问题 2:设置 RMW_IMPLEMENTATION=rmw_cyclonedds_cpp 后终端崩溃
典型原因:
- 没装 CycloneDDS RMW 包;
- Conda 抢了
PYTHONPATH/LD_LIBRARY_PATH,导致 ROS2 Python 包路径异常; - 脚本里
set -e:某个命令非 0 返回会让整个脚本直接退出。
解决:
- 脚本顺序:先 ROS2,再 Conda,最后补 ROS2 的
PYTHONPATH; - 先不强行设 RMW,等确认安装与可用后再打开;
- 调试阶段可暂时去掉
set -e,或包一层|| true。
问题 3:自定义 msg 包 colcon build 报错:缺 catkin_pkg / 缺 em
推荐解决路线(最稳):构建用系统 Python
conda deactivate
cd ~/ws_audio2exp
rm -rf build/ install/ log/
unset PYTHON_EXECUTABLE
unset Python3_EXECUTABLE
unset CMAKE_PREFIX_PATH
hash -r
source /opt/ros/humble/setup.bash
colcon build
问题 4:message 包报错:package.xml 需要 member_of_group
解决:在 audio_msgs/package.xml 中加入:
<export>
<build_type>ament_cmake</build_type>
<member_of_group>rosidl_interface_packages</member_of_group>
</export>
问题 5:Ctrl+C 退出时报 RCLError(双 shutdown)
解决:用 try_shutdown()
def main():
rclpy.init()
node = AudioSub()
try:
rclpy.spin(node)
except KeyboardInterrupt:
pass
finally:
node.destroy_node()
rclpy.try_shutdown()
问题 6:在 Conda 环境里运行节点,Torch/ONNX Runtime 仍 “No module named”

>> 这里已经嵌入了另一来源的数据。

-- ==== Sys2Proof/Machine/Search.lean ====
section
/-! DEFINITION. The life of a query: what it sees and waits for, its waves, merges and refills, rerank, widening, the
scatter and gather of a FRONT, and its answer (03, 05 R161–R176, 12 R415–R422). Each transition is a function of one query;
`pump` takes those that are due. -/
namespace Sys2Proof.Machine

/-! ### What a query sees -/

/-- The collection's structures for a query: those of its snapshot point, or those in force (R90, R98). -/
def qColl (s : State) (q : Query) : Option Coll := q.base <|> s.coll q.tenant q.coll

def inRange (q : Query) (key : Nat) : Bool :=
  match q.range with
  | none => true
  | some (lo, hi) => decide (lo ≤ bucketOfKey key) && decide (bucketOfKey key ≤ hi)

/-- The query may return the entry. -/
def seesEnt (q : Query) (e : Ent) : Bool := e.live && inRange q e.key

/-- A list as a version held for queries has it: its entries and the descriptors of its extents (R90). -/
def OldVersion.inColl (v : OldVersion) (c : Coll) : Coll := { c with ents := v.ents, lists := [(v.list, v.st)], chain := v.chain }

/-- The entry of a candidate and the structures it lies in: those in force, or a version held for queries. -/
def entIn (s : State) (q : Query) (jseq key : Nat) : Option (Coll × Ent) :=
  let same (e : Ent) : Bool := decide (e.jseq = jseq) && decide (e.key = key)
  match qColl s q with
  | none => none
  | some c =>
    ((c.ents.find? same).map fun e => (c, e)) <|>
      (s.store.old.filter fun v => decide (v.tenant = q.tenant) && decide (v.coll = q.coll)).findSome? fun v =>
        (v.ents.find? same).map fun e => (v.inColl c, e)

/-- The entry of a candidate, in force or in a version held for queries. -/
def entOf (s : State) (q : Query) (jseq key : Nat) : Option Ent := (entIn s q jseq key).map (·.2)

/-- The entry a key names for the query. -/
def entOfKey (s : State) (q : Query) (key : Nat) : Option Ent :=
  (qColl s q).bind fun c => (c.ents.filter fun e => decide (e.key = key) && seesEnt q e).foldl (fun b e => match b with
    | none => some e
    | some x => if x.jseq < e.jseq then some e else some x) none

/-! ### What a query waits for (R20, R124, R422) -/

/-- An unfinished fence before the query on its ring covers the record. -/
def fencedBefore (s : State) (k : ReqKey) (r : JRec) : Bool :=
  (s.rings.reqs.takeWhile fun x => x.1 ≠ k).any fun x =>
    decide (x.1.ring = k.ring) && decide (eOpcode x.2.entry = 0x44) && decide (x.2.st = .admitted) && fenceCovers x.1 x.2 r

def waitsForRec (s : State) (qk : QKey) (q : Query) (r : JRec) : Bool :=
  decide (r.tenant = q.tenant) && decide (r.coll = q.coll) && !r.applied && !r.void_ &&
    (match qk with
     | .req k => match s.req k with
       | some x => r.accepted && decide (r.acceptNo ≤ x.mark) && (decide (r.ring = k.ring) || fencedBefore s k r)
       | none => false
     | _ => inRange q r.key && decide ((r.holderSeq.getD r.jseq) ≤ q.watermark))

/-- A partner has not yet the record a watermark names. -/
def watermarkAhead (s : State) (q : Query) : Bool :=
  decide (0 < q.watermark) && (s.fabric.replTop.any fun x =>
    decide (x.2 < q.watermark) && (shardById s.fabric.committed x.1).any fun sh =>
      decide (sh.tenant = q.tenant) && decide (sh.coll = q.coll) && decide (q.range = some (sh.lo, sh.hi)) && partners s.fabric.committed sh)

/-- A shadow has not yet the record that a mirrored query's watermark names (13 R459). -/
def mirrorAhead (s : State) (qk : QKey) (q : Query) : Bool :=
  match qk with
  | .mirror _ _ => s.replica.shadow.any fun x => decide (x.position < q.watermark)
  | _ => false

def waits (s : State) (qk : QKey) (q : Query) : Bool :=
  q.base.isNone && ((s.store.journal.any fun r => waitsForRec s qk q r) || watermarkAhead s q || mirrorAhead s qk q)
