-- ==== Sys2Proof/Machine/Stacks.lean ====
section
/-! DEFINITION. Meanings of the events of stacks and near-bank units: descriptors, fencing and moving a unit, scrubbing, the
bank latch, losing and rebuilding a stack (05 R156–R190), and of the application of a mutation (04 R132). -/
namespace Sys2Proof.Machine

/-! ### Fencing and moving a unit (R184–R186) -/

/-- Ranges a query gives up: they count as skipped (R113, R114). -/
def loseRanges (lost : Rng → Bool) (k : QKey) (s : State) : State :=
  s.updQuery k fun q =>
    let gone := weightOf q (q.step.filter lost)
    { q with step := q.step.filter fun r => !lost r, ranges := q.ranges.filter fun r => !lost r
             skippedLists := min q.chosen (q.skippedLists + gone) }

/-- A query with descriptors at a fenced unit waits for the move where its deadline can cover the wait; else it goes on without
those ranges (R114, R186). -/
def waitOrSkip (u : Nat) (s : State) (k : QKey) : State :=
  match tget s.queries k with
  | none => s
  | some q =>
    let f := fits q.deadline s
    if f.1 then f.2
    else
      let s := f.2
      let drop (d : Descr) : Descr := { d with slots := d.slots.filter (· ≠ k) }
      let keep (d : Descr) : Bool := decide (d.op ≠ .scan) || !d.slots.isEmpty
      loseRanges (fun r => decide (serving s r.unit = u)) k
        (s.updNbu u fun n => { n with queue := (n.queue.map drop).filter keep })

/-- The unit takes no more work: reason 1 residue, 2 hang. Its bank group is to be moved (R185, R186). -/
def fenceNbu (u reason : Nat) (s : State) : State :=
  if (s.nbu u).fenced then s
  else
    let s := s.updNbu u fun n => { n with fenced := true, moving := some s.now }
    let s := (dedup ((s.nbu u).queue.flatMap (·.slots))).foldl (waitOrSkip u) s
    logEvent evtUnitFenced 3 u (enc 1 reason) { s with dstack := { s.dstack with unitsFenced := s.dstack.unitsFenced + 1 } }

/-- The descriptor at the head of a unit's queue is redone. -/
def redoHead (n : Nbu) : Nbu :=
  { n with queue := match n.queue with
      | d :: rest => { d with redo := d.redo + 1 } :: rest
      | [] => [] }

/-- The word an operation was writing when its residue check failed gets the poison marker (R184). -/
def poisonWrite (d : Descr) (word : Option Nat) (n : Nbu) : Nbu :=
  match word, n.regionOf d.wave (d.dst / wordBytes) with
  | some i, some r => n.setRegion (r.poison n i)
  | _, _ => n

/-- A residue mismatch of a unit: what it was writing is changed, and the third mismatch within 1 s fences it (R184, R185). -/
def noteResidue (u : Nat) (f : Nbu → Nbu) (s : State) : State :=
  let s := s.updNbu u fun n => f { n with mismatches := (n.mismatches.filter fun t => decide (s.now ≤ t + sec 1)) ++ [s.now] }
  if 3 ≤ (s.nbu u).mismatches.length then fenceNbu u 1 s else s

/-- A residue mismatch while a unit ran a descriptor: the descriptor is redone. -/
def nbuMismatch (u : Nat) (d : Descr) (word : Option Nat) (s : State) : State := noteResidue u (fun n => redoHead (poisonWrite d word n)) s

/-- A residue mismatch while a unit copied a corrected word back: the word gets the poison marker, and the slice is scrubbed again under its
leave, unless the unit is fenced (R184). -/
def scrubMismatch (u w : Nat) (s : State) : State :=
  let s := noteResidue u (fun n => { n with words := tset n.words w (SWord.poisoned (n.word w).data) }) s
  if (s.nbu u).fenced then endLeaveOf (.scrub u) s else s

/-- UNCORRECTABLE words of a stack are counted, with when they were read (R156, R188). -/
def countBadWords (stack bad : Nat) (s : State) : State :=
  let old := ((tget s.dstack.uncorrectable stack).getD []).filter fun t => decide (s.now ≤ t + sec 1)
  { s with
    faults := { s.faults with stackUncorrectable := sat32 (s.faults.stackUncorrectable + bad) }
    dstack := { s.dstack with uncorrectable := tset s.dstack.uncorrectable stack (old ++ List.replicate (min bad 17) s.now) } }

/-- Addresses kept for CORRECTED words; the manual gives the log no length (DESIGN CHOICE, log 125). -/
abbrev correctedMax : Nat := 4096

/-- CORRECTED words of a unit are counted and their addresses logged (R156). -/
def countCorrected (u : Nat) (ws : List Nat) (s : State) : State :=
  { s with faults := { s.faults with stackCorrected := sat32 (s.faults.stackCorrected + ws.length) }
           dstack := { s.dstack with correctedLog := keepLast correctedMax (s.dstack.correctedLog ++ ws.map fun w => (u, w)) } }

/-- What a unit met in the words it read: CORRECTED ones are queued for CHECK_SCRUB, the others are rewritten from the flash home
of their object (R156, R187). -/
def noteWords (stack u : Nat) (corrected bad : List Nat) (s : State) : State :=
  let s := s.updNbu u fun n => { n with
    toScrub := n.toScrub ++ corrected.filter fun w => !n.toScrub.contains w
    rewritten := n.rewritten ++ bad.filter fun w => !n.rewritten.contains w }
  countBadWords stack bad.length (countCorrected u corrected s)

/-- The descriptor at the head has run: the next one starts. -/
def nextDescr (u : Nat) (s : State) : State :=
  s.updNbu u fun n => { n with queue := match n.queue with
    | _ :: e :: es => { e with since := s.now } :: es
    | _ => [] }

/-- A scan descriptor has run for every slot of its mask; entries over unreadable words are skipped and reported (R169, R187). -/
def scanned (u : Nat) (d : Descr) (bad : List Nat) (s : State) : State :=
  nextDescr u (d.slots.foldl (scanSlot u d (badEntries d bad)) s)

/-- A descriptor that writes memory has run; it is redone where a word it wrote is poisoned, or one it read was unreadable, until
that is rewritten (R184, R187). -/
def wrote (u : Nat) (d : Descr) (bad : List Nat) (s : State) : State :=
  let r := (s.nbu u).run (waveOf s d.wave) d
  if r.1 && bad.isEmpty then nextDescr u (s.updNbu u fun _ => r.2) else s.updNbu u redoHead

/-- DESCRIPTOR_DONE: the unit's descriptor at the head of its queue has run for every slot of its mask (R156–R160,
R165–R187). -/
def execDescriptorDone (stack : Stack) (nbu : Unit64) (outcome : DescOutcome) (s : State) : Host.Outcome State Fault Refusal :=
  done s <|
    let u := 64 * (stack : Nat) + nbu
    match (s.nbu u).queue with
    | [] => s
    | d :: _ =>
      if (s.nbu u).fenced ∨ s.dstack.failed.contains (stack : Nat) then s
      else if outcome.mismatch then nbuMismatch u d outcome.wrote s
      else
        let bad := dedup outcome.badWords
        let s := s.updNbu u fun n => { n with streak := [] }
        let s := noteWords stack u (dedup outcome.corrected) bad s
        if d.op = .scan then scanned u d bad s else wrote u d bad s

/-- NBU_HANG: a unit has held a descriptor unfinished for more than 2 ms (R185, R186). -/
def execNbuHang (stack : Stack) (nbu : Unit64) (s : State) : Host.Outcome State Fault Refusal :=
  done s <|
    let u := 64 * (stack : Nat) + nbu
    match (s.nbu u).queue with
    | [] => s
    | d :: _ => if (s.nbu u).fenced ∨ s.dstack.failed.contains (stack : Nat) then s else fenceNbu u 2 (s.advanceTo (d.since + msec 2))

/-- A descriptor's range goes back to its queries, for a following wave (R165). -/
def giveBack (d : Descr) (s : State) : State :=
  d.slots.foldl (fun s k => s.updQuery k fun q => { q with ranges := q.ranges ++ [d.rng] }) s

/-- UNIT_MOVE_DONE: a fenced unit's bank group has been moved into the stack-loss reserve, 1 GiB of it on another stack; with no
reserve left there is nowhere to move it. Its descriptors are reissued to the unit
that serves it there, those that find no room in a following wave (R165, R186). -/
def execUnitMoveDone (stack : Stack) (nbu : Unit64) (s : State) : Host.Outcome State Fault Refusal :=
  done s <|
    let u := 64 * (stack : Nat) + nbu
    let n := s.nbu u
    if n.moving.isNone ∨ s.dstack.reserveGib = 0 then s
    else
      let v := pickUnit s (64 * ((stack : Nat) + 1) + nbu)
      let room := 32 - (s.nbu v).queue.length
      let s := { s with dstack := { s.dstack with reserveGib := s.dstack.reserveGib - 1 } }
      let s := s.updNbu u fun x => { x with queue := [], regions := [], words := [], moving := none, movedTo := some v }
      let s := s.updNbu v fun x => { x with
        queue := x.queue ++ (n.queue.take room).map fun d => { d with since := s.now }
        regions := x.regions ++ n.regions, words := n.words.foldl (fun ws w => tset ws w.1 w.2) x.words }
      pump (settle ((n.queue.drop room).foldl (fun s d => giveBack d s) s))

/-- A memory-controller access to a bank whose unit has work: after the 16th in a row the unit has the next row access (R181). -/
def accessBank (u bank : Nat) (s : State) : State :=
  if (s.nbu u).queue.isEmpty then s
  else s.updNbu u fun n =>
    let c := (tget n.streak bank).getD 0 + 1
    { n with streak := tset n.streak bank (if 16 ≤ c then 0 else c) }

/-- BANK_LATCH_RELEASE: an access held at a bank is served (R181, R182). -/
def execBankLatchRelease (stack : Stack) (group : Unit64) (bank : Fin 4) (s : State) : Host.Outcome State Fault Refusal :=
  done s <| accessBank (64 * (stack : Nat) + group) bank s

/-- Words of one scrub wave, 16 MiB a unit (R180), and when the next is due: 64 waves cover the bank group in 24 h. -/
abbrev scrubSlice : Nat := 2 ^ 19
def scrubDue (n : Nbu) : Nat := n.scrubbed + sec 1350

/-- CHECK_SCRUB of a unit's next words and of those queued for it: the CORRECTED ones are rewritten with fresh check bits, the
others left; counts and first failing word are its result (R156, R180). -/
def scrubWords (corrected uncorrectable : List Nat) (now : Nat) (n : Nbu) : Nbu :=
  let mine (w : Nat) : Bool := (decide (n.scrubAt ≤ w) && decide (w < n.scrubAt + scrubSlice)) || n.toScrub.contains w
  let poisoned := (n.words.filter fun x => mine x.1 && decide (x.2.decode = .poisoned)).map (·.1)
  let c := corrected.filter mine
  let b := uncorrectable.filter mine
  let fix (x : Nat × SWord) : Nat × SWord := if mine x.1 then match x.2.decode with
    | .corrected d => (x.1, SWord.fresh d)
    | _ => x else x
  { n with words := n.words.map fix, toScrub := [], scrubAt := (n.scrubAt + scrubSlice) % groupWords, scrubbed := now
           scrubRes := (c.length, b.length, poisoned.length, (sortBy (fun a b => decide (a < b)) (b ++ poisoned)).head?) }

/-- SCRUB_WAVE: the CHECK_SCRUB wave of a unit that is due; the schedule, one slice every 1,350 s, is a DESIGN CHOICE within the
24 h of R180 (log 126). It asks for leave of class 4 and runs under it (R180, R518). -/
def execScrubWave (stack : Stack) (nbu : Unit64) (corrected uncorrectable : List Nat) (mismatch : Option Nat) (s : State) :
    Host.Outcome State Fault Refusal :=
  done s <|
    let u := 64 * (stack : Nat) + nbu
    if s.core.mode.serving = false ∨ s.dstack.failed.contains (stack : Nat) ∨ (s.nbu u).fenced then s
    else if !hasLeave s (.scrub u) then askLeave 4 (.scrub u) (s.advanceTo (scrubDue (s.nbu u)))
    else if !mayRun s (.scrub u) then s
    else match mismatch with
    | some w => scrubMismatch u w s
    | none =>
      let s := s.updNbu u (scrubWords (dedup corrected) (dedup uncorrectable) s.now)
      endLeaveOf (.scrub u) (countBadWords stack (s.nbu u).scrubRes.2.1 (countCorrected u (dedup corrected) s))

/-! ### Losing a stack (R188–R190, R249) -/

/-- HDM address of extent `i` of a region (R243, R369). -/
def extentAddr (s : State) (t : Nat) (r : Region) (i : Nat) : Nat := (s.tenant t).cfg.windowBase * gib + r.offset + 65536 * i

/-- Extents of a region. -/
def regionExtents (r : Region) : List Nat := List.range (r.size / 65536)

/-- Bank group and bank of extent `n` of those that lie on some stacks in turn (DESIGN CHOICE, log 43). -/
def turnUnit (ss : List Nat) (n : Nat) : Nat := 64 * ss.getD (n % max 1 ss.length) 0 + n / max 1 ss.length % 64
def turnBank (ss : List Nat) (n : Nat) : Nat := n / (64 * max 1 ss.length) % 4

/-- Bank group and bank that hold extent `i` of a region: of a HOT one in turn over its stacks, else by its address over all twenty (R240,
R250). -/
def extentUnit (s : State) (t : Nat) (r : Region) (i : Nat) : Nat :=
  if r.onStacks.isEmpty then turnUnit (List.range 20) (extentAddr s t r i / 65536) else turnUnit r.onStacks i
def extentBank (s : State) (t : Nat) (r : Region) (i : Nat) : Nat :=
  if r.onStacks.isEmpty then turnBank (List.range 20) (extentAddr s t r i / 65536) else turnBank r.onStacks i

/-- The stack of a cached page (DESIGN CHOICE, log 43). -/
def pageStack (p : CachePage) : Nat := (p.extent + p.page) % 20

/-- The 32-byte words of an extent hold the poison marker (R248). -/
def poisonWords (addr : Nat) (s : State) : State :=
  { s with dstack := { s.dstack with poison := s.dstack.poison ++
      ((List.range 2048).map (addr / 32 + ·)).filter fun w => !s.dstack.poison.contains w } }

/-- An extent is filled with poison: counted lost, its region DAMAGED (R248). -/
def poisonExtent (t h i : Nat) (s : State) : State :=
  match tget s.tiers.regions (t, h) with
  | none => s
  | some r =>
    let s := poisonWords (extentAddr s t r i) (stopWriting t h (fun j => decide (j = i)) s)
    let r := { r with lost := r.lost + 1, st := if r.st = .evicted then .evicted else .damaged, dirty := tdel r.dirty i, writing := tdel r.writing i }
    { s with tiers := { s.tiers with regions := tset s.tiers.regions (t, h) r } }

/-- Extents of a region that a stack failure loses: all of them there without DURABLE, those dirty with it (R249). -/
def lostExtents (s : State) (stack t : Nat) (r : Region) : List Nat :=
  (regionExtents r).filter fun i => decide (extentUnit s t r i / 64 = stack) && (!regionDurable r || thas r.unclean i)

/-- What a query loses with a stack: its ranges there; they count as skipped (R113, R189). -/
def loseStack (stack : Nat) (k : QKey) (s : State) : State :=
  loseRanges (fun r => decide (serving s r.unit / 64 = stack)) k s

/-- Request state and ring memory go on from their other copy, and a new second copy is complete within 100 ms on the next stack
that has none (R159, R189). -/
def remirror (n : Nat) (s : State) : State :=
  if s.dstack.copies.any fun c => c.1 = n then
    let left := s.dstack.copies.filter fun c => decide (c.1 ≠ n)
    let next := (List.range 20).find? fun i => !s.dstack.failed.contains i && decide (i ≠ n) && left.all fun c => decide (c.1 ≠ i)
    { s with dstack := { s.dstack with copies := left ++ (next.map fun i => (i, s.now + msec 100)).toList } }
  else s

/-- Waves in flight are told that the stack's units have failed (R189). -/
def reportFailed (n : Nat) (s : State) : State :=
  { s with dstack := { s.dstack with waves := s.dstack.waves.map fun (w : Nat × Wave) => (w.1, { w.2 with failed := w.2.failed ++ [n] }) } }

/-- Reason code of a STACK_FAILED event. -/
def faultCode : StackFault → Nat
  | .phy => 1 | .errors => 2 | .logic => 3 | .thermal => 4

根因:shebang 固定解释器(构建时用的系统 Python),导致 ros2 run 永远用系统 Python。
最终稳定方案
方案 S:构建用系统 Python;运行推理节点用 conda python -m
构建(一次性)
cd ~/ws_audio2exp
conda deactivate || true
source /opt/ros/humble/setup.bash
colcon build
source install/setup.bash
运行(每次开终端)
终端 A:subscriber / 推理节点
source /opt/ros/humble/setup.bash
cd ~/ws_audio2exp
source install/setup.bash
conda activate audio2exp
python -m audio_demo_nodes.audio_sub
终端 B:publisher
source /opt/ros/humble/setup.bash
cd ~/ws_audio2exp
source install/setup.bash
conda activate audio2exp
python -m audio_demo_nodes.audio_pub_1hz
核心收益
- ROS2 构建链路不被 Conda 污染;
- Torch/CUDA/ONNX Runtime 完整可用;
- 避免
ros2 run固定系统 Python 的坑。
脚本
#!/usr/bin/env bash
# 用法:source ~/ros2_conda_audio2exp_env.sh
# =========================
# 1) 基础环境
# =========================
ROS_DISTRO="humble" # humble / jazzy
CONDA_ENV_NAME="audio2exp" # conda 环境名
WS_DIR="$HOME/ws_audio2exp" # ROS2 工作区
ROS_PY_VER="3.10"
# =========================
# 2) DDS / ROS 参数
# =========================
# 0=不固定RMW(系统默认) 1=固定 CycloneDDS
USE_CYCLONEDDS=1
# Domain ID(同机/同网要一致)
ROS_DOMAIN_ID_VALUE=0
# =========================
# 3) 自检开关
# =========================
# --- 开关:启动后是否做自检输出 ---
ENABLE_SELF_CHECK=1
# --- 开关:自检时是否检测 torch/cuda ---
ENABLE_TORCH_CHECK=1
# --- 开关:自检时是否检测 onnxruntime ---
ENABLE_ONNXRUNTIME_CHECK=1
# =========================
# 内部函数
# =========================
_is_sourced() {
[[ "${BASH_SOURCE[0]}" != "${0}" ]]
}
_fail() {
local code="${1:-1}"
if _is_sourced; then
return "$code"
else
exit "$code"
fi
}
_log() {
echo "[ROS2+Conda] $*"
}
_warn() {
echo "[ROS2+Conda][WARN] $*" >&2
}
# =========================
# 4) source ROS2
# =========================
ROS_SETUP="/opt/ros/${ROS_DISTRO}/setup.bash"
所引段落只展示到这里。